Les nationalistes de la seconde génération considéraient le traité de Fès comme un acte international qui ne donne pas aux Français le droit de gouverner le Maroc, mais seulement de conseiller le pouvoir et protéger sa souveraineté, incarnée par le Sultan. «A partir de toutes ces considérations, les nationalistes ont décidé de célébrer la Fête du trône car auparavant, seul le 14 juillet était fêté au Maroc», assure Mustapha Bouaziz.
Le 18 novembre 1933, les Marocains célèbrent, pour la première fois de leur histoire, la Fête du trône poussés par l’appel lancé dans des revues nationalistes, notamment la Revue du Maghreb à Rabat et la Revue de l’action du peuple de Fès, dirigée par un certain Mohammed Ben El Hassan Elouazzani.

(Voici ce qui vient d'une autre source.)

-- ==== Sys2Proof/Laws/Complete.lean ====
section
/-! SUPPORT. An accepted operation whose bus steps are all answered runs to its end: the state it leaves, field by field,
and what a command session does to the device. -/

namespace Sys2Proof.Machine

/-- The state an accepted operation leaves when every bus step of it is answered. -/
def finalState (i : Instr) (s : State) : State :=
  { runDone (microsOf s.params i) (s.accept (encode i)) with phase := .idle }

theorem answered_microsOf (i : Instr) (s : State) (hc : AllComplete s (emit s.params i).length) :
    ∀ k, k < busCount ((microsOf s.params i).map (·.act)) → (s.accept (encode i)).answers.peek k ≠ .never := by
  intro k hk
  rw [busCount_microsOf] at hk
  exact hc k hk

theorem exec_finalState (i : Instr) (s : State) (h : Accepts i s) (hc : AllComplete s (emit s.params i).length) :
    exec i s = .next (finalState i s) := by
  rw [exec_accepted i s h, runMicros_completes _ _ (answered_microsOf i s hc)]; rfl

theorem allOk_complete {s : State} {n : Nat} (h : AllOk s n) : AllComplete s n := by
  intro k hk; rw [h k hk]; simp

/-! ## The shape of `Emit` -/

/-- In its domain `DRAWV` writes at least one page (R155). -/
theorem pageCount_pos (x y len : Byte) (h : (Instr.drawV x y len).wf = true) : 0 < pageCount y len := by
  simp only [Instr.wf, drawVDomain, Bool.and_eq_true, decide_eq_true_eq] at h
  simp only [pageCount, bitOf, Config.pageRows]
  omega

theorem emit_ne_nil (p : Params) (i : Instr) (h : i.wf = true) : emit p i ≠ [] := by
  cases i with
  | drawV x y len =>
    obtain ⟨n, hn⟩ : ∃ n, pageCount y len = n + 1 := ⟨pageCount y len - 1, by have := pageCount_pos x y len h; omega⟩
    simp [emit, hn, List.range_succ]
  | drawH x y len => simp [emit]
  | clear => exact List.append_ne_nil_of_right_ne_nil _ (by simp)
  | _ => simp [emit, emitOpen, emitSetPos]

theorem acts_has_step (rs : List Req) (h : rs ≠ []) : ∃ k d, Act.step k d ∈ rs.flatMap actsOf := by
  cases rs with
  | nil => exact absurd rfl h
  | cons r rs => exact ⟨r.kind, r.data, by simp [actsOf]⟩

theorem sessOf_setPos (p : Params) (x : Byte) (pg : Nat) (s0 : Sess) :
    sessOf s0 ((emitSetPos p x pg).flatMap actsOf) = .closed := by
  simp [emitSetPos, emitOpen, reqStart, reqStop, reqData, actsOf, sessOf]

theorem sessOf_open (p : Params) (c : Byte) (s0 : Sess) : sessOf s0 ((emitOpen p c).flatMap actsOf) = .opened := by
  simp [emitOpen, reqStart, reqData, actsOf, sessOf]

theorem sessOf_stop (s0 : Sess) : sessOf s0 ([reqStop].flatMap actsOf) = .closed := by
  simp [reqStop, actsOf, sessOf]

/-- A list of requests that ends with a stop leaves no session open. -/
theorem sessOf_endlist (l : List Req) (s0 : Sess) : sessOf s0 ((l ++ [reqStop]).flatMap actsOf) = .closed := by
  rw [List.flatMap_append, sessOf_append, sessOf_stop]

/-- `DRAWV`'s requests, its last stop set apart. -/
theorem emit_drawV_last (p : Params) (x y len : Byte) (h : (Instr.drawV x y len).wf = true) :
    ∃ l, emit p (.drawV x y len) = l ++ [reqStop] := by
  obtain ⟨n, hn⟩ : ∃ n, pageCount y len = n + 1 := ⟨pageCount y len - 1, by have := pageCount_pos x y len h; omega⟩
  refine ⟨((List.range n).flatMap fun i => emitSetPos p x (y.toNat / 8 + i) ++ emitOpen p 0x40#8
      ++ [reqData (lineByte y len i), reqStop])
    ++ (emitSetPos p x (y.toNat / 8 + n) ++ emitOpen p 0x40#8 ++ [reqData (lineByte y len n)]), ?_⟩
  simp [emit, hn, List.range_succ]

theorem sessOf_emit (p : Params) (i : Instr) (hw : i.wf = true) :
    sessOf (needsSess i) ((emit p i).flatMap actsOf) = sessAfter i := by
  cases i with
  | beginSess => simp [emit, reqStart, actsOf, sessOf, sessAfter]
  | txByte v => simp [emit, reqData, actsOf, sessOf, sessAfter, needsSess]
  | endSess => exact sessOf_stop _
  | openCmd => exact sessOf_open ..
  | openData => exact sessOf_open ..
  | setPos x pg => exact sessOf_setPos ..
  | drawH x y l => exact sessOf_endlist ..
  | drawV x y len =>
    obtain ⟨l, hl⟩ := emit_drawV_last p x y len hw
    rw [hl]; exact sessOf_endlist l _
  | init =>
    rw [show emit p .init = (emitOpen p 0x00#8 ++ p.initSeq.map reqData
      ++ [reqData p.colRangeOp, reqData 0#8, reqData 127#8, reqData p.pageRangeOp, reqData 0#8, reqData 7#8])
      ++ [reqStop] by simp [emit]]
    exact sessOf_endlist ..
  | clear => exact sessOf_endlist ..
  | pwrOff => exact sessOf_endlist (emitOpen p 0x00#8 ++ [reqData 0xAE#8]) _
  | pwrOn => exact sessOf_endlist (emitOpen p 0x00#8 ++ [reqData 0xAF#8]) _
  | contrast v => exact sessOf_endlist (emitOpen p 0x00#8 ++ [reqData 0x81#8, reqData v]) _

/-- Every operation but `TXBYTE` masks or unmasks interrupts (R112). -/
theorem microsOf_has_mask (p : Params) (i : Instr) (hw : i.wf = true) (h : ∀ v, i ≠ .txByte v) :
    ∃ m ∈ microsOf p i, m.act = .irqOff ∨ m.act = .irqOn := by
  suffices hs : ∃ a ∈ (emit p i).flatMap actsOf, a = .irqOff ∨ a = .irqOn by
    rw [← microsOf_acts] at hs
    obtain ⟨a, ha, h2⟩ := hs
    obtain ⟨m, hm, rfl⟩ := List.mem_map.mp ha
    exact ⟨m, hm, h2⟩
  have hstart : ∀ l, ∃ a ∈ (reqStart :: l).flatMap actsOf, a = .irqOff ∨ a = .irqOn := fun l =>
    ⟨.irqOff, by simp [reqStart, actsOf], .inl rfl⟩
  cases i with
  | txByte v => exact absurd rfl (h v)
  | endSess => exact ⟨.irqOn, by simp [emit, reqStop, actsOf], .inr rfl⟩
  | drawV x y len =>
    obtain ⟨l, hl⟩ := emit_drawV_last p x y len hw
    rw [hl]
    exact ⟨.irqOn, by simp [reqStop, actsOf], .inr rfl⟩
  | beginSess => exact hstart _
  | openCmd => exact hstart _
  | openData => exact hstart _
  | setPos x pg => exact hstart _
  | drawH x y l => exact hstart _
  | init => exact hstart _
  | clear => exact hstart _
  | pwrOff => exact hstart _
  | pwrOn => exact hstart _
  | contrast v => exact hstart _

/-! ## Every bus step lies inside a session -/

/-- Reading actions with `SESS` at hand: `IrqOff` only outside a session, `IrqOn` and bus steps only inside one (R112,
R117). -/
def actsOk : Sess → List Act → Bool
  | _, [] => true
  | .closed, .irqOff :: as => actsOk .opened as
  | .opened, .irqOn :: as => actsOk .closed as
  | .opened, .step _ _ :: as => actsOk .opened as
  | .opened, .irqOff :: _ | .closed, .irqOn :: _ | .closed, .step _ _ :: _ => false

theorem actsOk_append (s : Sess) (as bs : List Act) :
    actsOk s (as ++ bs) = (actsOk s as && actsOk (sessOf s as) bs) := by
  induction as generalizing s with
  | nil => rfl
  | cons a as ih => cases s <;> cases a <;> simp [actsOk, sessOf, ih]

theorem actsOk_setPos (p : Params) (x : Byte) (pg : Nat) : actsOk .closed ((emitSetPos p x pg).flatMap actsOf) = true := by
  simp [emitSetPos, emitOpen, reqStart, reqStop, reqData, actsOf, actsOk]

theorem actsOk_open (p : Params) (c : Byte) : actsOk .closed ((emitOpen p c).flatMap actsOf) = true := by
  simp [emitOpen, reqStart, reqData, actsOf, actsOk]

theorem actsOk_data (l : List Byte) : actsOk .opened ((l.map reqData).flatMap actsOf) = true := by
  induction l with
  | nil => rfl
  | cons b l ih => simpa [reqData, actsOf, actsOk] using ih

theorem sessOf_data (l : List Byte) : sessOf .opened ((l.map reqData).flatMap actsOf) = .opened := by
  induction l with
  | nil => rfl
  | cons b l ih => simpa [reqData, actsOf, sessOf] using ih

/-- A whole session: an open, data bytes, a stop. -/
theorem actsOk_session (p : Params) (c : Byte) (l : List Byte) :
    actsOk .closed ((emitOpen p c ++ l.map reqData ++ [reqStop]).flatMap actsOf) = true := by
  rw [List.flatMap_append, List.flatMap_append, actsOk_append, actsOk_append, actsOk_open, sessOf_append, sessOf_open,
    actsOk_data, sessOf_data]
  rfl

/-- The actions of an operation, from the `SESS` its acceptance needs (R116). -/
theorem actsOk_emit (p : Params) (i : Instr) : actsOk (needsSess i) ((emit p i).flatMap actsOf) = true := by
  cases i with
  | beginSess => rfl
  | txByte v => rfl
  | endSess => rfl
  | openCmd => exact actsOk_open ..
  | openData => exact actsOk_open ..
  | setPos x pg => exact actsOk_setPos ..
  | drawH x y len =>
    show actsOk .closed _ = true
    rw [emit, List.append_assoc, List.append_assoc, ← List.append_assoc (emitOpen p 0x40#8), ← List.map_replicate,
      List.flatMap_append, actsOk_append, sessOf_setPos, actsOk_setPos, actsOk_session]
    rfl
  | clear =>
    show actsOk .closed _ = true
    rw [emit, List.append_assoc, List.append_assoc, ← List.append_assoc (emitOpen p 0x40#8), ← List.map_replicate,
      List.flatMap_append, actsOk_append, sessOf_setPos, actsOk_setPos, actsOk_session]
    rfl
  | drawV x y len =>
    show actsOk .closed _ = true
    rw [emit]
    generalize hf : (fun i => emitSetPos p x (y.toNat / 8 + i) ++ emitOpen p 0x40#8 ++ [reqData (lineByte y len i), reqStop]) = f
    have hok : ∀ i, actsOk .closed ((f i).flatMap actsOf) = true := by
      intro i
      subst hf
      show actsOk .closed ((emitSetPos p x (y.toNat / 8 + i) ++ emitOpen p 0x40#8
        ++ [reqData (lineByte y len i), reqStop]).flatMap actsOf) = true
      have := actsOk_session p 0x40#8 [lineByte y len i]
      rw [List.append_assoc, List.flatMap_append, actsOk_append, sessOf_setPos, actsOk_setPos]
      simpa using this
    have hse : ∀ i, sessOf .closed ((f i).flatMap actsOf) = .closed := by
      intro i
      subst hf
      exact sessOf_endlist (emitSetPos p x (y.toNat / 8 + i) ++ emitOpen p 0x40#8 ++ [reqData (lineByte y len i)]) .closed
        |> (by simpa using ·)
    have hlist : ∀ l : List Nat, actsOk .closed ((l.flatMap f).flatMap actsOf) = true := by
      intro l
      induction l with
      | nil => rfl
      | cons i l ih =>
        rw [List.flatMap_cons, List.flatMap_append, actsOk_append, hok, hse, ih]; rfl
    exact hlist _
  | init =>
    have := actsOk_session p 0x00#8 p.initPayload
    simpa [emit, Params.initPayload, needsSess] using this
  | pwrOff => exact actsOk_session p 0x00#8 [0xAE#8]
  | pwrOn => exact actsOk_session p 0x00#8 [0xAF#8]
  | contrast v => exact actsOk_session p 0x00#8 [0x81#8, v]

/-- Wherever an operation stalls, its session is open (R117). -/
theorem stall_sess (i : Instr) (s : State) (h : Accepts i s) (pre : List Micro) (m : Micro) (post : List Micro) (k : Kind)
    (d : Byte) (hms : microsOf s.params i = pre ++ m :: post) (hm : m.act = .step k d) :
    (runDone pre (s.accept (encode i))).sess = .opened := by
  have hok := actsOk_emit s.params i
  rw [← microsOf_acts, hms, List.map_append, List.map_cons, hm, actsOk_append] at hok
  rw [runDone_sess, accept_sess, h.2.2]
  cases hs : sessOf (needsSess i) (pre.map (·.act)) with
  | opened => rfl
  | closed => rw [hs] at hok; simp [actsOk] at hok

/-! ## The final state -/

/-- All of the final state but the device, the working registers and `IE` is what `completedState` says. -/
theorem finalState_eq (i : Instr) (s : State) (h : Accepts i s) (hc : AllComplete s (emit s.params i).length) :
    finalState i s
      = { completedState i s (finalState i s).dev with
          ms := (finalState i s).ms, me := (finalState i s).me, pg := (finalState i s).pg, cnt := (finalState i s).cnt
          ie := (finalState i s).ie } := by
  have hb := answered_microsOf i s hc
  have hf := runDone_fixed (microsOf s.params i) (s.accept (encode i))
  have hev := runDone_events _ _ hb
  have herr := runDone_errf _ _ hb
  have hpend : (runDone (microsOf s.params i) (s.accept (encode i))).pending = none := by
    apply runDone_pending
    right
    obtain ⟨k, d, hk⟩ := acts_has_step (emit s.params i) (emit_ne_nil _ _ h.2.1)
    rw [← microsOf_acts] at hk
    obtain ⟨m, hm, hmk⟩ := List.mem_map.mp hk
    exact ⟨m, hm, k, d, hmk⟩
  have hsess : (runDone (microsOf s.params i) (s.accept (encode i))).sess = sessAfter i := by
    rw [runDone_sess, microsOf_acts, accept_sess, h.2.2, sessOf_emit _ _ h.2.1]
  have hans := runDone_answers (microsOf s.params i) (s.accept (encode i))
  have hseq := runDone_seq (microsOf s.params i) (s.accept (encode i))
  rw [microsOf_acts, actEvents_acts _ _ (by exact hc)] at hev
  rw [microsOf_acts, actNack_acts] at herr
  rw [busCount_microsOf] at hans
  have hlen : (microsOf s.params i).length = microCount (emit s.params i) := by
    rw [← length_acts, ← microsOf_acts, List.length_map]
  simp only [finalState, completedState]
  obtain ⟨f1, f2, f3, f4, f5, f6, f7⟩ := hf
  simp only [State.mk.injEq, true_and]
  simp [f2, f3, f4, f5, f6, hev, herr, hpend, hsess, hans, hseq, hlen, fieldOp_encode, fieldA_encode,
    fieldB_encode, fieldC_encode]

theorem finalState_sess (i : Instr) (s : State) (h : Accepts i s) (hc : AllComplete s (emit s.params i).length) :
    (finalState i s).sess = sessAfter i := congrArg State.sess (finalState_eq i s h hc)

theorem finalState_ie (i : Instr) (s : State) (h : Accepts i s) (hc : AllComplete s (emit s.params i).length)
    (hn : ∀ v, i ≠ .txByte v) : (finalState i s).ie = decide (sessAfter i = .closed) := by
  have : (finalState i s).ie = decide ((finalState i s).sess = .closed) :=
    runDone_ie_mask _ _ (microsOf_has_mask _ _ h.2.1 hn)
  rw [this, finalState_sess i s h hc]

/-- The working registers of the final state. -/
theorem finalState_regs (i : Instr) (s : State) :
    (finalState i s).ms = (((microsOf s.params i).flatMap (·.regs)).foldl State.regWrite (s.accept (encode i))).ms
      ∧ (finalState i s).me = (((microsOf s.params i).flatMap (·.regs)).foldl State.regWrite (s.accept (encode i))).me
      ∧ (finalState i s).pg = (((microsOf s.params i).flatMap (·.regs)).foldl State.regWrite (s.accept (encode i))).pg
      ∧ (finalState i s).cnt
          = (((microsOf s.params i).flatMap (·.regs)).foldl State.regWrite (s.accept (encode i))).cnt :=
  runDone_regs _ _

theorem cmdSession_regs (p : Params) (l : List Byte) (r : List RegWrite) :
    (cmdSession p l r).flatMap (·.regs) = r := by
  simp [cmdSession, openMicros, beginMicros, endMicros, bus, List.flatMap_append, dataStep, List.flatMap_map]

/-- Only `DRAWV`, `DRAWH` and `CLEAR` write working registers (R22). -/
theorem microsOf_noRegs (p : Params) (i : Instr) (h1 : ∀ x y len, i ≠ .drawV x y len)
    (h2 : ∀ x y len, i ≠ .drawH x y len) (h3 : i ≠ .clear) : (microsOf p i).flatMap (·.regs) = [] := by
  cases i with
  | drawV x y l => exact absurd rfl (h1 x y l)
  | drawH x y l => exact absurd rfl (h2 x y l)
  | clear => exact absurd rfl h3
  | beginSess => rfl
  | txByte => rfl
  | endSess => rfl
  | openCmd => rfl
  | openData => rfl
  | setPos x y => exact cmdSession_regs ..
  | init => exact cmdSession_regs ..
  | pwrOn => exact cmdSession_regs ..
  | pwrOff => exact cmdSession_regs ..
  | contrast v => exact cmdSession_regs ..

/-- What a command session whose steps all answer `OK` does to the device (R58, R59). -/
theorem finalState_cmd_dev (i : Instr) (s : State) (l : List Byte)
    (hi : microsOf s.params i = cmdSession s.params l []) (h : AllOk s (l.length + 4)) :
    (finalState i s).dev = s.dev.commands s.params l := by
  have := runDone_session_ok s.params Config.ctrlCmd l _ (s.accept (encode i))
    (cmdSession_isSession s.params l []) rfl h
  simp only [finalState, hi, this]
  rfl

end Sys2Proof.Machine
end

Fête du trône et les Trois glorieuses
Les nationalistes mobilisent la foule et une bonne partie des maisons marocaines arborent le drapeau national, donnant à cette date un air de fête populaire. «Commémorer la date de l’intronisation du Sultan Mohammed Ben Youssef était en soi un acte de rébellion que la Résidence générale n’a pas apprécié. D’ailleurs, plusieurs Marocains ne l’ont pas célébrée de peur des représailles des services du protectorat. Certains ont brandi les deux drapeaux, marocain et français, pour expliquer que leur geste est amical et qu’ils ne visent pas la confrontation avec la puissance coloniale», souligne le spécialiste de l’histoire contemporaine du Maroc qui ajoute que la France, via le Résident général de l’époque, a essayé de récupérer l’évènement.
Entre 1933 et 1953, les Marocains prirent l’habitude de célébrer la Fête du trône en ce jour et la date du 18 novembre est devenue synonyme de démonstration de force du mouvement nationaliste marocain. En 1953, le général Augustin Guillaume décide de déposer Mohammed V pour placer son oncle, Mohammed Ibn Arafa, sur le trône mais Mohammed V refuse d’abdiquer. «L’arrestation puis la déportation du Sultan, d’abord en Corse, puis à Madagascar a eu le contraire de l’effet escompté et elle n’a fait que souder davantage les Marocains derrière leur Sultan», rappelle Mostapha Bouaziz. Après plus de trois ans de lutte, le mouvement nationaliste parvient à obtenir le retour de Mohammed V de son exil.
Le 16 novembre 1955, l’avion de Mohammed V atterrit au Maroc et c’est une liesse populaire sur l’ensemble du territoire national. Les Marocains exultent et la fête durera trois jours, plus connue sous le nom des Trois glorieuses. Ainsi le 16 novembre, c’est le retour, le 17, la résurrection de la nation marocaine et le 18 novembre, la Fête du trône durant laquelle, le roi Mohammed V a adressé un discours à la nation annonçant que le royaume était sur le chemin de l’indépendance.
«L’indépendance officielle du Maroc a été signée le 2 mars 1956 et malgré le retour de Mohammed V, la Résidence générale continuait à diriger le pays», précise l’historien. Selon lui, la décision de fêter l’indépendance le 18 novembre a été prise par le roi Hassan II. «La Fête du trône de Hassan II était le 3 mars. Il a déplacé la date de l’indépendance du royaume au mois de novembre et l’a fait coïncider avec l’ancienne fête du trône», conclut Bouaziz.